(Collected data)
=== Section Start ===
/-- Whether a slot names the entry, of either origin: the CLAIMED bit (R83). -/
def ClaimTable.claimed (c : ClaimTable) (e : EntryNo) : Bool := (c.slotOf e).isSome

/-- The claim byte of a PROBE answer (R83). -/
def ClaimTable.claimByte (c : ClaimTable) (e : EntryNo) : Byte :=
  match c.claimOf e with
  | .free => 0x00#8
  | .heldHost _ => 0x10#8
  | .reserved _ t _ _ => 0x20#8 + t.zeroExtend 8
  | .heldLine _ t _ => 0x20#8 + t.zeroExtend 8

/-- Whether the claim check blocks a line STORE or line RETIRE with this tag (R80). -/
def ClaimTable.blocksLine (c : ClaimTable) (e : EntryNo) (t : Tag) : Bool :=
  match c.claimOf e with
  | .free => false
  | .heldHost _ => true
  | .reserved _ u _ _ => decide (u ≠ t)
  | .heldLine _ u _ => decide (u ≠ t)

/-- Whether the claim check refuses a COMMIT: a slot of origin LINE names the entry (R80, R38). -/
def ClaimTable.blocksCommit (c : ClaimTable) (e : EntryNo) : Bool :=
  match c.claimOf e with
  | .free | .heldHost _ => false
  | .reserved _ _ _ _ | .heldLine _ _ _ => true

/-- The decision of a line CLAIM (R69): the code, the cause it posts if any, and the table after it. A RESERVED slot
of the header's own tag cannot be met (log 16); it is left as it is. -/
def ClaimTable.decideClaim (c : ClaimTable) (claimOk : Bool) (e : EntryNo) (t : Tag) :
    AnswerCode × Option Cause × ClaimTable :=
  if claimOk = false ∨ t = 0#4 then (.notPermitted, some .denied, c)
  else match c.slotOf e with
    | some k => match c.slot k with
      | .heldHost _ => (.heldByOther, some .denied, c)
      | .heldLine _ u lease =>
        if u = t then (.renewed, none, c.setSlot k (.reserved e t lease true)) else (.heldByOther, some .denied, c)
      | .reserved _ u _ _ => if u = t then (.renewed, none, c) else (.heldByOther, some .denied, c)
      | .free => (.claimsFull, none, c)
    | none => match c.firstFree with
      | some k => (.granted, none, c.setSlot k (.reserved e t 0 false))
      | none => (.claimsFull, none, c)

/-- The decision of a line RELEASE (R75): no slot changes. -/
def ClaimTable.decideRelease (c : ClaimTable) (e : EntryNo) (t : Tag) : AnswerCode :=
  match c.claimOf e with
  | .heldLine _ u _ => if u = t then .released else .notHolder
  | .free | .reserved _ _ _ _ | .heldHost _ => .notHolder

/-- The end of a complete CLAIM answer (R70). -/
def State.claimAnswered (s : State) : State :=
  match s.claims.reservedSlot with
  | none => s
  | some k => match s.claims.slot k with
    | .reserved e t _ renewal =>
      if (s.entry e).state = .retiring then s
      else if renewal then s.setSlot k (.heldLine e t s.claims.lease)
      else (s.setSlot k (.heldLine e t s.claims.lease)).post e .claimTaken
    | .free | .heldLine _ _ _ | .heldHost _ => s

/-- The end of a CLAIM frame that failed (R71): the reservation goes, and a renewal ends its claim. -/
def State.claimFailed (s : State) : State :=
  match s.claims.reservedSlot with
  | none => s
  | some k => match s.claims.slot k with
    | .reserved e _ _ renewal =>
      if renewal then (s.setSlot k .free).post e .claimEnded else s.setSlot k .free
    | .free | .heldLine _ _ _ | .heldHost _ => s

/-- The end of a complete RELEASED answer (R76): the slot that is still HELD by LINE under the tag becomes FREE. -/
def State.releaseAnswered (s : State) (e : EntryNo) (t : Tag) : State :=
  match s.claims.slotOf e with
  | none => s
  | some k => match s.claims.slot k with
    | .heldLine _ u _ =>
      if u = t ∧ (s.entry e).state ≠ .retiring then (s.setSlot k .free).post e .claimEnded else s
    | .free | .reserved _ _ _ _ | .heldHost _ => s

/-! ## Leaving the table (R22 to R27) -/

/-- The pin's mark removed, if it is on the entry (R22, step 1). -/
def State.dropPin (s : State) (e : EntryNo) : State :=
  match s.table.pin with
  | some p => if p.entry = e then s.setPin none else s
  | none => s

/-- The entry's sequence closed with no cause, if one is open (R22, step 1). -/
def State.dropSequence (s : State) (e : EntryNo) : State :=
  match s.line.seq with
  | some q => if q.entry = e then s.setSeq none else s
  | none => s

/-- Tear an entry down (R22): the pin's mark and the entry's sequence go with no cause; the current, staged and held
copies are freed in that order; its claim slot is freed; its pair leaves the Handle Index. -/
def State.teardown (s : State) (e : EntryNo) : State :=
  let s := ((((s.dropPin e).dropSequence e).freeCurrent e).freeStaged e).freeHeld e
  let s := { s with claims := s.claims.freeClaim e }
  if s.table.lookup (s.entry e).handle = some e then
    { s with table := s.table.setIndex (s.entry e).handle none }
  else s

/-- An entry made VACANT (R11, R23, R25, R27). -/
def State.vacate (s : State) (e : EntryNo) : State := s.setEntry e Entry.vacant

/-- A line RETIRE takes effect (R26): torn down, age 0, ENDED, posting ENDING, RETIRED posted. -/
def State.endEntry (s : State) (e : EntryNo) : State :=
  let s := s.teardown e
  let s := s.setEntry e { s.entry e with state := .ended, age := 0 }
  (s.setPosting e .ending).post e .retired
=== Section End ===
#### TASK:
Check the entries above line by line and return each one containing the word "notHolder".

#### ANSWER BOX:
  | .heldLine _ u _ => if u = t then .released else .notHolder
  | .free | .reserved _ _ _ _ | .heldHost _ => .notHolder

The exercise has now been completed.